Miss Overmore had up to now rarely deviated from a decent
reserve, but the day came when she expressed herself with a vividness
not inferior to Beale's own on the subject of the lady who had fled to
the Continent to wriggle out of her job. It would serve this lady right,
Maisie gathered, if that contract, in the shape of an overgrown and
underdressed daughter, should be shipped straight out to her and landed
at her feet in the midst of scandalous excesses.
The picture of these pursuits was what Miss Overmore took refuge in when
the child tried timidly to ascertain if her father were disposed to feel
he had too much of her.
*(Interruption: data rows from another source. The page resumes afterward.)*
-- ==== Sys2Proof/Laws/Exec.lean ====
section
/-!
SUPPORT. exec, arm by arm: the one call that each constructor makes.
-/

namespace Sys2Proof.Machine

set_option Elab.async false
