-- ==== Sys2Proof/Laws/State.lean ====
section
/-!
SUPPORT. What the named updates of the state leave alone, field by field, and what the core in focus reads after them.
-/

namespace Sys2Proof.Machine
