/-- The examples of class VA: R376, R379, R404, R412, R413, R415-R421. -/
theorem test_va_examples_decode : [
    (word 0x63401800 0 0x04200000, Instr.plog .and plain 3 1 2), (word 0x63602000 0 0x01400800, .pset (.firstImm 10) plain 4),
    (word 0x60601800 0x01802804 2, .vfma .f32 .rtz plain 3 (.v 4) (.v 5) (.v 6)),
    (word 0x61A00800 0x4808 0x40800, .vcmp .f32 .lt .new plain 1 2 (.v 8) (.v 9)),
    (word 0x6200A000 0x05C0B015 0x0600000A, .vcvt .fp32 .e4m3 .sr plain 20 (.v 21) (.v 22) (.v 23)),
    (word 0x63202808 0x1E 0, .vget (.lane (.v 30) 0 .u32) plain 5), (word 0x63802800 0x02403806 1, .vhash .f32 plain 5 (.v 6) (.v 7) (.s 9)),
    (word 0x62800808 0x407 0x200000, .viota .u32 plain 1 (.s 7) 1), (word 0x62403800 0x4808 0, .vperm .f32 plain 7 (.v 8) (.v 9)),
    (word 0x6220F188 0x1F 0xC00, .vred .u32 .minu .rne { plain with qp := 3 } 30 (.v 31)),
    (word 0x61C01000 0x200003 0xA0000, .vsel .f32 plain 2 5 (.v 3) (.s 0)),
    (word 0x62606000 0x20000A 0x200400, .vslide true .f32 plain 12 (.v 10) (.s 0) 1)].all (fun p => reads p.1 p.2) = true := by
  decide +kernel

/-- The examples of classes EC and SY: R339, R345, R370, R371, R380, R414, R422, R334, R340, R347, R348, R351, R353, R365, R385, R390, R393-R395,
R401, R426, R428, R159. -/
theorem test_ec_examples_decode : [
    (word 0xA0604000 0x12 0, Instr.cptpl 0x12 4), (word 0xA0044009 0 0, .ecgo .mx 9 4), (word 0xA0204000 5 0, .mxw 4 5),
    (word 0xA0400009 0 0, .mxgo 9), (word 0xA0800005 0xA028 0, .pubv 5 40 2 true), (word 0xA0A00005 0x28 0, .refstop 5 40),
    (word 0xA0C00005 0x28 0, .verget 5 40)].all (fun p => reads p.1 p.2) = true := by decide +kernel
theorem test_sy_examples_decode : [
    (word 0xC0800000 0x280 3, Instr.fence 5 3), (word 0xC1838600 1 0, .cancel 7 1 (.reg 3)), (word 0xC1400004 0x280 3, .depdec 5 (.imm 3)),
    (word 0xC0200000 0 0, .eret), (word 0xC0C00004 0 5, .evset (.bit 5)), (word 0xC2400000 0 0, .halt), (word 0xC1E00000 0 0, .idle),
    (word 0xC0428000 0 0x40, .mfs 5 0x040), (word 0xC0600C00 0 0x30, .mts 0x030 6), (word 0xC1228004 0 12, .spawn 5 (.imm 12)),
    (word 0xC2200000 0 7, .stepBegin 7), (word 0xC2200000 1 7, .stepCommit 7)].all (fun p => reads p.1 p.2) = true := by decide +kernel
theorem test_sy_more_examples_decode : [
    (word 0xC1600000 0 0, Instr.tend), (word 0xC0000000 0 0x77, .trap 0x77), (word 0xC2000000 0 0, .trig), (word 0xC2628000 0 0, .unpin 5 0),
    (word 0xC0A00000 0 0x01020000, .waitc 0 0 2 1), (word 0xC1C00828 0x600 0x100, .xmc 4 0x100 5 6),
    (word 0xC1A00000 0 3, .xsync 3)].all (fun p => reads p.1 p.2) = true := by decide +kernel
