/-- R142, R143 (decisions D14, D26): DRW, when its sprite bytes exist, toggles exactly the pixels its set bits cover, leaves 1 in `VF` if
some covered pixel was set, else 0, publishes the frame, and changes nothing else. The sprite is the `n` bytes from `MEM[I]`. -/
def Obligations.DrawTogglesCoveredPixelsAndReportsCollision : Prop :=
  ∀ (s : State) (x y : Reg) (n : Nibble), n.toNat = 0 ∨ s.index.toNat + n.toNat ≤ memSize →
    ∃ t sprite, exec (.drw x y n) s = .next t ∧
      sprite = (List.range n.toNat).map (fun k => Memory.read s.mem (s.index.toNat + k)) ∧
      (∀ row col, spriteCovers (s.reg x) (s.reg y) sprite row col →
        Frame.pixel t.fb row col = !Frame.pixel s.fb row col) ∧
      (∀ row col, ¬ spriteCovers (s.reg x) (s.reg y) sprite row col →
        Frame.pixel t.fb row col = Frame.pixel s.fb row col) ∧
      ((∃ row col, spriteCovers (s.reg x) (s.reg y) sprite row col ∧ Frame.pixel s.fb row col = true) →
        t.reg vf = 1) ∧
      ((¬ ∃ row col, spriteCovers (s.reg x) (s.reg y) sprite row col ∧ Frame.pixel s.fb row col = true) →
        t.reg vf = 0) ∧
      (∀ z, z ≠ vf → t.reg z = s.reg z) ∧ t.pending = some t.fb ∧ t.pc = s.pc + 2 ∧
      (((t.setV s.v).setFb s.fb).setPending s.pending).setPc s.pc = s

/-- R142, R143 (the source's property S7; for `n = 0`, which reads no memory, decision D26, log 19): a second DRW of the same sprite bytes at the same coordinates, on the buffer the first one
left, completes, restores the buffer, and leaves 1 in `VF` if the first draw turned some pixel on, else 0. -/
def Obligations.DrawingTwiceRestoresTheBuffer : Prop :=
  ∀ (s t u : State) (x y x' y' : Reg) (n : Nibble),
    n.toNat = 0 ∨ s.index.toNat + n.toNat ≤ memSize → n.toNat = 0 ∨ u.index.toNat + n.toNat ≤ memSize →
    exec (.drw x y n) s = .next t → u.fb = t.fb → u.reg x' = s.reg x → u.reg y' = s.reg y →
    (∀ k, k < n.toNat → Memory.read u.mem (u.index.toNat + k) = Memory.read s.mem (s.index.toNat + k)) →
    ∃ w, exec (.drw x' y' n) u = .next w ∧ w.fb = s.fb ∧
      ((∃ row col, Frame.pixel s.fb row col = false ∧ Frame.pixel t.fb row col = true) → w.reg vf = 1) ∧
      ((¬ ∃ row col, Frame.pixel s.fb row col = false ∧ Frame.pixel t.fb row col = true) → w.reg vf = 0)

/-- R144, R145: SKP skips if the key whose code is `V[x]` is down, SKNP if it is not; a value above 15 raises InvalidKeyCode of the whole
value and changes nothing else. -/
def Obligations.KeySkipsTestTheKeyOfTheRegister : Prop :=
  ∀ (s : State) (x : Reg),
    (∀ h : (s.reg x).toNat < 16,
      exec (.skp x) s = .next (s.setPc (s.pc + if s.keys[(s.reg x).toNat] then 4 else 2)) ∧
      exec (.sknp x) s = .next (s.setPc (s.pc + if s.keys[(s.reg x).toNat] then 2 else 4))) ∧
    (15 < (s.reg x).toNat →
      exec (.skp x) s = .next (s.setRun (.halted (.fatal (.invalidKeyCode (s.reg x))))) ∧
      exec (.sknp x) s = .next (s.setRun (.halted (.fatal (.invalidKeyCode (s.reg x))))))

/-- R146, R147 (order of the two tests: decision D15; the code above 15: 90_conflicts.md C3): LD_Vx_K with a polled code stores it and
advances; with no code it waits, changing only the mark of the wait; with the surface stopped the engine halts; a code above 15 raises
InvalidKeyCode. -/
def Obligations.KeyWaitStoresTheKeyOrWaitsOrHalts : Prop :=
  ∀ (s : State) (x : Reg),
    (∀ k, s.surfaceRunning = true → s.pollAnswer = some k → k.toNat ≤ 15 →
      ∃ t, exec (.ldVxK x) s = .next t ∧ t.reg x = k ∧ (∀ z, z ≠ x → t.reg z = s.reg z) ∧ t.keyWait = none ∧
        t.pc = s.pc + 2 ∧ ((t.setV s.v).setKeyWait s.keyWait).setPc s.pc = s) ∧
    (s.surfaceRunning = true → s.pollAnswer = none → exec (.ldVxK x) s = .next (s.setKeyWait (some x))) ∧
    (s.surfaceRunning = false → exec (.ldVxK x) s = .next (s.setRun (.halted .surfaceClosed))) ∧
    (∀ k, s.surfaceRunning = true → s.pollAnswer = some k → 15 < k.toNat →
      exec (.ldVxK x) s = .next (s.setRun (.halted (.fatal (.invalidKeyCode k)))))

/-- R146, R205, R181: an engine step inside the wait is one more pass, with no halt check and no fetch. -/
def Obligations.WaitingEngineMakesOnePassAStep : Prop :=
  ∀ (s : State) (x : Reg), s.mover = .engine → s.run = .running → s.keyWait = some x →
    step s = exec (.ldVxK x) s.afterChoice

/-- R35 (b), R36, R146: under the invariant, and while the surface runs, waiting is indistinguishable from fetching the LD_Vx_K afresh at
every pass: the steps with and without the mark of the wait agree but for that mark. -/
def Obligations.WaitingIsRefetchingTheSameInstruction : Prop :=
  ∀ (s : State) (x : Reg), s.Inv → s.mover = .engine → s.run = .running → s.keyWait = some x → s.surfaceRunning = true →
    onNext State.hideWait (step s) = onNext State.hideWait (step (s.setKeyWait none))

/-! ## Loads and stores (43_load_store.md) -/

/-- R160, R161, R162: LD copies an immediate or a register into `V[x]`; LD_I copies its zero-extended address into `I`. -/
def Obligations.LoadsCopyImmediateRegisterAndIndex : Prop :=
  ∀ (s : State) (x y : Reg) (kk : Byte) (nnn : Addr12),
    (∃ t, exec (.ldImm x kk) s = .next t ∧ WritesReg s t x kk) ∧
    (∃ t, exec (.ldReg x y) s = .next t ∧ WritesReg s t x (s.reg y)) ∧
    (∃ t, exec (.ldI nnn) s = .next t ∧ t.index.toNat = nnn.toNat ∧ t.pc = s.pc + 2 ∧
      (t.setIndex s.index).setPc s.pc = s)

/-- R163, R164, R165: the three timer copies. -/
def Obligations.TimerCopiesMoveOneByte : Prop :=
  ∀ (s : State) (x : Reg),
    (∃ t, exec (.ldVxDt x) s = .next t ∧ WritesReg s t x s.dt) ∧
    (∃ t, exec (.ldDtVx x) s = .next t ∧ t.dt = s.reg x ∧ t.pc = s.pc + 2 ∧ (t.setDt s.dt).setPc s.pc = s) ∧
    (∃ t, exec (.ldStVx x) s = .next t ∧ t.st = s.reg x ∧ t.pc = s.pc + 2 ∧ (t.setSt s.st).setPc s.pc = s)

/-- R166: LD_F puts `5 * V[x]` into `I`; a value above 15 raises InvalidSpriteIndex of the whole value and changes nothing else. -/
def Obligations.GlyphLoadPointsIndexAtTheDigit : Prop :=
  ∀ (s : State) (x : Reg),
    ((s.reg x).toNat ≤ 15 → ∃ t, exec (.ldF x) s = .next t ∧ t.index.toNat = 5 * (s.reg x).toNat ∧ t.pc = s.pc + 2 ∧
      (t.setIndex s.index).setPc s.pc = s) ∧
    (15 < (s.reg x).toNat →
      exec (.ldF x) s = .next (s.setRun (.halted (.fatal (.invalidSpriteIndex (s.reg x))))))

/-- R167 (`I` unchanged: R170, decision D10): LD_B, when `MEM[I]` to `MEM[I + 2]` exist, stores hundreds, tens and ones there; every other
byte of memory and everything else is as before. -/
def Obligations.DecimalDigitsAreStoredFromIndex : Prop :=
  ∀ (s : State) (x : Reg), s.index.toNat + 2 < memSize →
    ∃ t, exec (.ldB x) s = .next t ∧
      WritesBytes s t s.index.toNat [BitVec.ofNat 8 ((s.reg x).toNat / 100),
        BitVec.ofNat 8 ((s.reg x).toNat / 10 % 10), BitVec.ofNat 8 ((s.reg x).toNat % 10)]

/-- R168 (`I` unchanged: R170, decision D10): LD_I_Vx, when `MEM[I]` to `MEM[I + x]` exist, stores `V[0]` to `V[x]` there in ascending
order; every other byte of memory and everything else is as before. -/
def Obligations.RegisterDumpStoresFromIndex : Prop :=
  ∀ (s : State) (x : Reg), s.index.toNat + x.val < memSize →
    ∃ t bytes, exec (.ldIVx x) s = .next t ∧ bytes.length = x.val + 1 ∧
      (∀ k : Reg, k ≤ x → bytes.getD k.val 0 = s.reg k) ∧ WritesBytes s t s.index.toNat bytes

/-- R169 (`I` unchanged: R170, decision D10): LD_Vx_I, when `MEM[I]` to `MEM[I + x]` exist, loads them into `V[0]` to `V[x]`; the other
registers and everything else are as before. -/
def Obligations.RegisterFillLoadsFromIndex : Prop :=
  ∀ (s : State) (x : Reg), s.index.toNat + x.val < memSize →
    ∃ t, exec (.ldVxI x) s = .next t ∧
      (∀ k : Reg, k ≤ x → t.reg k = Memory.read s.mem (s.index.toNat + k.val)) ∧
      (∀ k : Reg, x < k → t.reg k = s.reg k) ∧ OnlyRegsChanged s t
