-- ==== Sys2Proof/Laws/State.lean ====
section
/-! SUPPORT. One lemma for each field of State under each update and each state operation, so that no proof unfolds a record
update. -/

namespace Sys2Proof.Machine

/-! ## The named updates -/


@[simp] theorem State.setV_v (s : State) (w : Vector RegByte Config.nRegs) : (s.setV w).v = w := rfl
@[simp] theorem State.setV_index (s : State) (w : Vector RegByte Config.nRegs) : (s.setV w).index = s.index := rfl
@[simp] theorem State.setV_pc (s : State) (w : Vector RegByte Config.nRegs) : (s.setV w).pc = s.pc := rfl
@[simp] theorem State.setV_stack (s : State) (w : Vector RegByte Config.nRegs) : (s.setV w).stack = s.stack := rfl
@[simp] theorem State.setV_dt (s : State) (w : Vector RegByte Config.nRegs) : (s.setV w).dt = s.dt := rfl
@[simp] theorem State.setV_st (s : State) (w : Vector RegByte Config.nRegs) : (s.setV w).st = s.st := rfl
@[simp] theorem State.setV_run (s : State) (w : Vector RegByte Config.nRegs) : (s.setV w).run = s.run := rfl
@[simp] theorem State.setV_mem (s : State) (w : Vector RegByte Config.nRegs) : (s.setV w).mem = s.mem := rfl
@[simp] theorem State.setV_keyWait (s : State) (w : Vector RegByte Config.nRegs) : (s.setV w).keyWait = s.keyWait := rfl
@[simp] theorem State.setV_fb (s : State) (w : Vector RegByte Config.nRegs) : (s.setV w).fb = s.fb := rfl
@[simp] theorem State.setV_pending (s : State) (w : Vector RegByte Config.nRegs) : (s.setV w).pending = s.pending := rfl
@[simp] theorem State.setV_keys (s : State) (w : Vector RegByte Config.nRegs) : (s.setV w).keys = s.keys := rfl
@[simp] theorem State.setV_surfaceRunning (s : State) (w : Vector RegByte Config.nRegs) : (s.setV w).surfaceRunning = s.surfaceRunning := rfl
@[simp] theorem State.setV_pollAnswer (s : State) (w : Vector RegByte Config.nRegs) : (s.setV w).pollAnswer = s.pollAnswer := rfl
@[simp] theorem State.setV_schedule (s : State) (w : Vector RegByte Config.nRegs) : (s.setV w).schedule = s.schedule := rfl
@[simp] theorem State.setV_turn (s : State) (w : Vector RegByte Config.nRegs) : (s.setV w).turn = s.turn := rfl
@[simp] theorem State.setV_draws (s : State) (w : Vector RegByte Config.nRegs) : (s.setV w).draws = s.draws := rfl
@[simp] theorem State.setV_sp (s : State) (w : Vector RegByte Config.nRegs) : (s.setV w).sp = s.sp := rfl

@[simp] theorem State.setIndex_v (s : State) (w : IndexWord) : (s.setIndex w).v = s.v := rfl
@[simp] theorem State.setIndex_index (s : State) (w : IndexWord) : (s.setIndex w).index = w := rfl
@[simp] theorem State.setIndex_pc (s : State) (w : IndexWord) : (s.setIndex w).pc = s.pc := rfl
@[simp] theorem State.setIndex_stack (s : State) (w : IndexWord) : (s.setIndex w).stack = s.stack := rfl
@[simp] theorem State.setIndex_dt (s : State) (w : IndexWord) : (s.setIndex w).dt = s.dt := rfl
@[simp] theorem State.setIndex_st (s : State) (w : IndexWord) : (s.setIndex w).st = s.st := rfl
@[simp] theorem State.setIndex_run (s : State) (w : IndexWord) : (s.setIndex w).run = s.run := rfl
@[simp] theorem State.setIndex_mem (s : State) (w : IndexWord) : (s.setIndex w).mem = s.mem := rfl
@[simp] theorem State.setIndex_keyWait (s : State) (w : IndexWord) : (s.setIndex w).keyWait = s.keyWait := rfl
@[simp] theorem State.setIndex_fb (s : State) (w : IndexWord) : (s.setIndex w).fb = s.fb := rfl
@[simp] theorem State.setIndex_pending (s : State) (w : IndexWord) : (s.setIndex w).pending = s.pending := rfl
@[simp] theorem State.setIndex_keys (s : State) (w : IndexWord) : (s.setIndex w).keys = s.keys := rfl
@[simp] theorem State.setIndex_surfaceRunning (s : State) (w : IndexWord) : (s.setIndex w).surfaceRunning = s.surfaceRunning := rfl
@[simp] theorem State.setIndex_pollAnswer (s : State) (w : IndexWord) : (s.setIndex w).pollAnswer = s.pollAnswer := rfl
@[simp] theorem State.setIndex_schedule (s : State) (w : IndexWord) : (s.setIndex w).schedule = s.schedule := rfl
@[simp] theorem State.setIndex_turn (s : State) (w : IndexWord) : (s.setIndex w).turn = s.turn := rfl
@[simp] theorem State.setIndex_draws (s : State) (w : IndexWord) : (s.setIndex w).draws = s.draws := rfl
@[simp] theorem State.setIndex_reg (s : State) (w : IndexWord) (y : Reg) : (s.setIndex w).reg y = s.reg y := rfl
@[simp] theorem State.setIndex_sp (s : State) (w : IndexWord) : (s.setIndex w).sp = s.sp := rfl

@[simp] theorem State.setPc_v (s : State) (w : PcWord) : (s.setPc w).v = s.v := rfl
@[simp] theorem State.setPc_index (s : State) (w : PcWord) : (s.setPc w).index = s.index := rfl
@[simp] theorem State.setPc_pc (s : State) (w : PcWord) : (s.setPc w).pc = w := rfl
@[simp] theorem State.setPc_stack (s : State) (w : PcWord) : (s.setPc w).stack = s.stack := rfl
@[simp] theorem State.setPc_dt (s : State) (w : PcWord) : (s.setPc w).dt = s.dt := rfl
@[simp] theorem State.setPc_st (s : State) (w : PcWord) : (s.setPc w).st = s.st := rfl
@[simp] theorem State.setPc_run (s : State) (w : PcWord) : (s.setPc w).run = s.run := rfl
@[simp] theorem State.setPc_mem (s : State) (w : PcWord) : (s.setPc w).mem = s.mem := rfl
@[simp] theorem State.setPc_keyWait (s : State) (w : PcWord) : (s.setPc w).keyWait = s.keyWait := rfl
@[simp] theorem State.setPc_fb (s : State) (w : PcWord) : (s.setPc w).fb = s.fb := rfl
@[simp] theorem State.setPc_pending (s : State) (w : PcWord) : (s.setPc w).pending = s.pending := rfl
@[simp] theorem State.setPc_keys (s : State) (w : PcWord) : (s.setPc w).keys = s.keys := rfl
@[simp] theorem State.setPc_surfaceRunning (s : State) (w : PcWord) : (s.setPc w).surfaceRunning = s.surfaceRunning := rfl
@[simp] theorem State.setPc_pollAnswer (s : State) (w : PcWord) : (s.setPc w).pollAnswer = s.pollAnswer := rfl
@[simp] theorem State.setPc_schedule (s : State) (w : PcWord) : (s.setPc w).schedule = s.schedule := rfl
@[simp] theorem State.setPc_turn (s : State) (w : PcWord) : (s.setPc w).turn = s.turn := rfl
@[simp] theorem State.setPc_draws (s : State) (w : PcWord) : (s.setPc w).draws = s.draws := rfl
@[simp] theorem State.setPc_reg (s : State) (w : PcWord) (y : Reg) : (s.setPc w).reg y = s.reg y := rfl
@[simp] theorem State.setPc_sp (s : State) (w : PcWord) : (s.setPc w).sp = s.sp := rfl

@[simp] theorem State.setStack_v (s : State) (w : List StackEntry) : (s.setStack w).v = s.v := rfl
@[simp] theorem State.setStack_index (s : State) (w : List StackEntry) : (s.setStack w).index = s.index := rfl
@[simp] theorem State.setStack_pc (s : State) (w : List StackEntry) : (s.setStack w).pc = s.pc := rfl
@[simp] theorem State.setStack_stack (s : State) (w : List StackEntry) : (s.setStack w).stack = w := rfl
@[simp] theorem State.setStack_dt (s : State) (w : List StackEntry) : (s.setStack w).dt = s.dt := rfl
@[simp] theorem State.setStack_st (s : State) (w : List StackEntry) : (s.setStack w).st = s.st := rfl
@[simp] theorem State.setStack_run (s : State) (w : List StackEntry) : (s.setStack w).run = s.run := rfl
@[simp] theorem State.setStack_mem (s : State) (w : List StackEntry) : (s.setStack w).mem = s.mem := rfl
@[simp] theorem State.setStack_keyWait (s : State) (w : List StackEntry) : (s.setStack w).keyWait = s.keyWait := rfl
@[simp] theorem State.setStack_fb (s : State) (w : List StackEntry) : (s.setStack w).fb = s.fb := rfl
@[simp] theorem State.setStack_pending (s : State) (w : List StackEntry) : (s.setStack w).pending = s.pending := rfl
@[simp] theorem State.setStack_keys (s : State) (w : List StackEntry) : (s.setStack w).keys = s.keys := rfl
@[simp] theorem State.setStack_surfaceRunning (s : State) (w : List StackEntry) : (s.setStack w).surfaceRunning = s.surfaceRunning := rfl
@[simp] theorem State.setStack_pollAnswer (s : State) (w : List StackEntry) : (s.setStack w).pollAnswer = s.pollAnswer := rfl
@[simp] theorem State.setStack_schedule (s : State) (w : List StackEntry) : (s.setStack w).schedule = s.schedule := rfl
@[simp] theorem State.setStack_turn (s : State) (w : List StackEntry) : (s.setStack w).turn = s.turn := rfl
@[simp] theorem State.setStack_draws (s : State) (w : List StackEntry) : (s.setStack w).draws = s.draws := rfl
@[simp] theorem State.setStack_reg (s : State) (w : List StackEntry) (y : Reg) : (s.setStack w).reg y = s.reg y := rfl

@[simp] theorem State.setDt_v (s : State) (w : TimerByte) : (s.setDt w).v = s.v := rfl
@[simp] theorem State.setDt_index (s : State) (w : TimerByte) : (s.setDt w).index = s.index := rfl
@[simp] theorem State.setDt_pc (s : State) (w : TimerByte) : (s.setDt w).pc = s.pc := rfl
@[simp] theorem State.setDt_stack (s : State) (w : TimerByte) : (s.setDt w).stack = s.stack := rfl
@[simp] theorem State.setDt_dt (s : State) (w : TimerByte) : (s.setDt w).dt = w := rfl
@[simp] theorem State.setDt_st (s : State) (w : TimerByte) : (s.setDt w).st = s.st := rfl
@[simp] theorem State.setDt_run (s : State) (w : TimerByte) : (s.setDt w).run = s.run := rfl
@[simp] theorem State.setDt_mem (s : State) (w : TimerByte) : (s.setDt w).mem = s.mem := rfl
@[simp] theorem State.setDt_keyWait (s : State) (w : TimerByte) : (s.setDt w).keyWait = s.keyWait := rfl
@[simp] theorem State.setDt_fb (s : State) (w : TimerByte) : (s.setDt w).fb = s.fb := rfl
@[simp] theorem State.setDt_pending (s : State) (w : TimerByte) : (s.setDt w).pending = s.pending := rfl
@[simp] theorem State.setDt_keys (s : State) (w : TimerByte) : (s.setDt w).keys = s.keys := rfl
@[simp] theorem State.setDt_surfaceRunning (s : State) (w : TimerByte) : (s.setDt w).surfaceRunning = s.surfaceRunning := rfl
@[simp] theorem State.setDt_pollAnswer (s : State) (w : TimerByte) : (s.setDt w).pollAnswer = s.pollAnswer := rfl
@[simp] theorem State.setDt_schedule (s : State) (w : TimerByte) : (s.setDt w).schedule = s.schedule := rfl
@[simp] theorem State.setDt_turn (s : State) (w : TimerByte) : (s.setDt w).turn = s.turn := rfl
@[simp] theorem State.setDt_draws (s : State) (w : TimerByte) : (s.setDt w).draws = s.draws := rfl
@[simp] theorem State.setDt_reg (s : State) (w : TimerByte) (y : Reg) : (s.setDt w).reg y = s.reg y := rfl
@[simp] theorem State.setDt_sp (s : State) (w : TimerByte) : (s.setDt w).sp = s.sp := rfl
She evaded the point and only kicked up all
round it the dust of Ida's heartlessness and folly, of which the supreme
proof, it appeared, was the fact that she was accompanied on her journey
by a gentleman whom, to be painfully plain on it, she had--well, "picked
up." The terms on which, unless they were married, ladies and gentlemen
might, as Miss Overmore expressed it, knock about together, were the
terms on which she and Mr. Farange had exposed themselves to possible
misconception. She had indeed, as has been noted, often explained this
before, often said to Maisie: "I don't know what in the world, darling,
your father and I should do without you, for you just make the
difference, as I've told you, of keeping us perfectly proper." The child
took in the office it was so endearingly presented to her that she
performed a comfort that helped her to a sense of security even in the
event of her mother's giving her up.